Project Euler - Problem 4

Welcome to week 4 of my Project Euler series.

Problem 4:
Find the largest palindrome made from the product of two 3-digit numbers.

Details:

A palindromic number reads the same both ways. The largest palindrome made from the product of two 2-digit numbers is 9009 = 91 99.

Find the largest palindrome made from the product of two 3-digit numbers.

Code:

// Find the largest palindrome made from the product of two 3-digit numbers.

class Problem4

{

    static void Main(string[] args)

    {

        int product;

        int answer = 0;

        string productString;

        for (int i = 999; i > 99; i--)

        {

            for (int j = 999; j > 99; j--)

            {

                product = i * j;

                productString= product.ToString();

                if (productString == ReverseString(productString))

                {

                    if (product > answer)

                    {

                        answer = product;

                    }

                }

            }

        }

        Console.WriteLine(answer);

        Console.Read();

    }

    private static string ReverseString(string input)

    {

        var inputArray = input.ToCharArray();

        var reversedValue = string.Empty;

        for (int i = input.Length-1; i >= 0; i--)

        {

            reversedValue += inputArray[i];

        }

        return reversedValue;

    }

}

Solution:

I am not sure why, but this one caused me a little too much grief.  I was thinking entirely too hard about it. Once I decided to simplify it to ridiculous proportions, then it worked.  I have three variables.  The first is for the product of the current three digit numbers, the second is the current highest product, and the third is the current product as a string.  The main loop of this program is a for inside a for, so that we can go through the list from 100 to 999 twice, since it is the sum of two three digit numbers. The following steps go pretty fast. I take the product, check if it is the same reversed, then see if it is larger than the reigning champ.  If so swap it out, then move on to the next.  The final steps as always are print and finish.
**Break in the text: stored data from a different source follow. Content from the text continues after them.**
-- ==== Sys2Proof/Decode.lean ====
section
/-! DEFINITION. Commands that a word spells. The opcode table gives no row any bits: a command of this block comes from outside
whole, with its operands, and no word spells one. -/

namespace Sys2Proof

/-- The command that a word of the opcode table's bits spells: none, since no row of the table has bits. -/
def decodeTableWord (_nbits _w : Nat) : Option Instr := none

end Sys2Proof
end

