-- ==== Sys2Proof/Machine/Float.lean ====
section
/-! DEFINITION. Binary floating point, exactly: values as dyadic numbers, conversion from and rounding to the IEEE 754
formats the spec uses. Arithmetic is done exactly and rounded once. -/

namespace Sys2Proof.Machine

/-- A floating-point value: a NaN, an infinity, or (−1)^neg · m · 2^e. -/
inductive FVal where
  | nan
  | inf (neg : Bool)
  | fin (neg : Bool) (m : Nat) (e : Int)
  deriving DecidableEq, Repr

/-- A binary interchange format: exponent and fraction bits. -/
structure FFmt where
  eb : Nat
  mb : Nat
  deriving DecidableEq, Repr

/-- FP64. -/
def fp64 : FFmt := ⟨11, 52⟩
/-- FP32. -/
def fp32 : FFmt := ⟨8, 23⟩
/-- BF16. -/
def bf16 : FFmt := ⟨8, 7⟩
/-- FP16. -/
def fp16 : FFmt := ⟨5, 10⟩

/-- Exponent bias. -/
def FFmt.bias (f : FFmt) : Int := 2 ^ (f.eb - 1) - 1
/-- Width in bits. -/
def FFmt.width (f : FFmt) : Nat := 1 + f.eb + f.mb

/-- The rounding modes: to nearest even, toward zero, and to nearest with ties away from zero. -/
inductive RMode where
  | rne | rtz | rna
  deriving DecidableEq, Repr

/-- The value an encoding stands for. -/
def FFmt.decode (f : FFmt) (b : Nat) : FVal :=
  let s := b.testBit (f.eb + f.mb)
  let e := fldN b f.mb f.eb
  let m := fldN b 0 f.mb
  if e = 2 ^ f.eb - 1 then (if m = 0 then .inf s else .nan)
  else if e = 0 then .fin s m (1 - f.bias - f.mb)
  else .fin s (m + 2 ^ f.mb) ((e : Int) - f.bias - f.mb)

/-- The sign bit in place. -/
def FFmt.signBit (f : FFmt) (neg : Bool) : Nat := neg.toNat * 2 ^ (f.eb + f.mb)

/-- The canonical quiet NaN. -/
def FFmt.qnan (f : FFmt) : Nat := (2 ^ f.eb - 1) * 2 ^ f.mb + 2 ^ (f.mb - 1)

/-- Infinity. -/
def FFmt.infBits (f : FFmt) (neg : Bool) : Nat := f.signBit neg + (2 ^ f.eb - 1) * 2 ^ f.mb

/-- What a rounding did. -/
structure Rounded where
  bits  : Nat
  inex  : Bool := false
  ovf   : Bool := false
  udf   : Bool := false
  /-- inexact, tiny before rounding, and rounded up to the least normal number -/
  edge  : Bool := false
  deriving DecidableEq, Repr

/-- The quotient of `m` by 2^k rounded by the mode, and whether anything was lost. -/
def roundShift (mode : RMode) (m k : Nat) : Nat × Bool :=
  let q := m >>> k
  let r := m % 2 ^ k
  if r = 0 then (q, false)
  else
    let h := 2 ^ (k - 1)
    let up := match mode with
      | .rne => decide (h < r) || (decide (r = h) && decide (q % 2 = 1))
      | .rtz => false
      | .rna => decide (h ≤ r)
    (if up then q + 1 else q, true)

/-- Rounds (−1)^neg · m · 2^e to the format. -/
def FFmt.roundFin (f : FFmt) (mode : RMode) (neg : Bool) (m : Nat) (e : Int) : Rounded :=
  if m = 0 then { bits := f.signBit neg }
  else
    let top : Int := e + Nat.log2 m
    let emin : Int := 1 - f.bias
    let q : Int := max (top - f.mb) (emin - f.mb)
    let r : Nat × Bool :=
      if q ≤ e then (m * 2 ^ (e - q).toNat, false) else roundShift mode m (q - e).toNat
    let mant := if r.1 = 2 ^ (f.mb + 1) then r.1 / 2 else r.1
    let q' := if r.1 = 2 ^ (f.mb + 1) then q + 1 else q
    if mant < 2 ^ f.mb then { bits := f.signBit neg + mant, inex := r.2, udf := r.2 }
    else
      let ef : Int := q' + f.mb + f.bias
      if (2 ^ f.eb - 1 : Nat) ≤ ef then
        { bits := if mode = .rtz then f.infBits neg - 1 else f.infBits neg, inex := true, ovf := true }
      else { bits := f.signBit neg + ef.toNat * 2 ^ f.mb + (mant - 2 ^ f.mb), inex := r.2,
             edge := r.2 && decide (top < emin) }

/-- Rounds a value to the format. -/
def FFmt.round (f : FFmt) (mode : RMode) : FVal → Rounded
  | .nan => { bits := f.qnan }
  | .inf s => { bits := f.infBits s }
  | .fin s m e => f.roundFin mode s m e

/-- A signed dyadic as a value; an exact zero takes the given sign. -/
def ofDyadic (i : Int) (e : Int) (zeroNeg : Bool) : FVal :=
  if i = 0 then .fin zeroNeg 0 0 else .fin (decide (i < 0)) i.natAbs e

/-- The signed significand of a finite value brought to exponent `e` (not above its own). -/
def alignTo (neg : Bool) (m : Nat) (e0 e : Int) : Int :=
  let v : Int := (m * 2 ^ (e0 - e).toNat : Nat)
  if neg then -v else v

/-- The exact sum; an exact zero sum of unlike signs is +0. -/
def FVal.add : FVal → FVal → FVal
  | .nan, _ => .nan
  | _, .nan => .nan
  | .inf a, .inf b => if a = b then .inf a else .nan
  | .inf a, .fin _ _ _ => .inf a
  | .fin _ _ _, .inf b => .inf b
  | .fin s m e, .fin t n g =>
    let x := min e g
    ofDyadic (alignTo s m e x + alignTo t n g x) x (s && t)

/-- The negation. -/
def FVal.neg : FVal → FVal
  | .nan => .nan
  | .inf s => .inf (!s)
  | .fin s m e => .fin (!s) m e

/-- The absolute value. -/
def FVal.abs : FVal → FVal
  | .nan => .nan
  | .inf _ => .inf false
  | .fin _ m e => .fin false m e

/-- The exact product. -/
def FVal.mul : FVal → FVal → FVal
  | .nan, _ => .nan
  | _, .nan => .nan
  | .inf a, .inf b => .inf (a != b)
  | .inf a, .fin s m _ => if m = 0 then .nan else .inf (a != s)
  | .fin s m _, .inf b => if m = 0 then .nan else .inf (s != b)
  | .fin s m e, .fin t n g => .fin (s != t) (m * n) (e + g)

/-- Is it a zero? -/
def FVal.isZero : FVal → Bool
  | .fin _ m _ => m = 0
  | _ => false

/-- Is it a NaN? -/
def FVal.isNan : FVal → Bool
  | .nan => true
  | _ => false

/-- Is it an infinity? -/
def FVal.isInf : FVal → Bool
  | .inf _ => true
  | _ => false

/-- Three-way comparison of values that are not NaN: negative, zero or positive. Zeros compare equal. -/
def FVal.cmp : FVal → FVal → Int
  | .inf a, .inf b => (if a then -1 else 1) - (if b then -1 else 1)
  | .inf a, _ => if a then -1 else 1
  | _, .inf b => if b then 1 else -1
  | .fin s m e, .fin t n g =>
    let x := min e g
    alignTo s m e x - alignTo t n g x
  | _, _ => 0

/-- An integer as a value. -/
def FVal.ofInt (i : Int) : FVal := .fin (decide (i < 0)) i.natAbs 0

/-- The value truncated toward zero to an integer; 0 for NaN, and `none` for an infinity. -/
def FVal.trunc : FVal → Option Int
  | .nan => some 0
  | .inf _ => none
  | .fin s m e =>
    let q : Nat := if 0 ≤ e then m * 2 ^ e.toNat else m / 2 ^ (-e).toNat
    some (if s then -(q : Int) else q)

/-- ⌊log₂ |x|⌋ of a finite non-zero value. -/
def FVal.expo : FVal → Int
  | .fin _ m e => e + Nat.log2 m
  | _ => 0

/-- Encodings ordered as numbers, −0 below +0 (R127, R321): the key of an encoding of `w` bits. -/
def ordKey (w b : Nat) : Int :=
  let mag := b % 2 ^ (w - 1)
  if b.testBit (w - 1) then -(mag : Int) - 1 else mag

/-- FP64 sum, rounded to nearest even. -/
def f64add (a b : Nat) : Nat := (fp64.round .rne ((fp64.decode a).add (fp64.decode b))).bits
/-- FP64 product, rounded to nearest even. -/
def f64mul (a b : Nat) : Nat := (fp64.round .rne ((fp64.decode a).mul (fp64.decode b))).bits
/-- FP64 encoding of a value. -/
def f64of (v : FVal) : Nat := (fp64.round .rne v).bits
/-- FP32 sum, rounded to nearest even. -/
def f32add (a b : Nat) : Nat := (fp32.round .rne ((fp32.decode a).add (fp32.decode b))).bits
/-- FP32 encoding of a value. -/
def f32of (v : FVal) : Nat := (fp32.round .rne v).bits

end Sys2Proof.Machine
end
The reversal of the number is also very easy. I simply turn it into an array of characters, then loop through it backwards, placing them at the first empty space that is found.  A quick save and return, and all is well in the world.

This problem really moved along first when I stopped thinking about it too much. I could hear every programming instructor or professor that I have ever had yelling "KISS - Keep It Simple Stupid" over and over.  Perhaps they didn't yell it, but it got drilled into us all in either case.  And it really is true as I found out first hand.

Until next time...

Enjoy!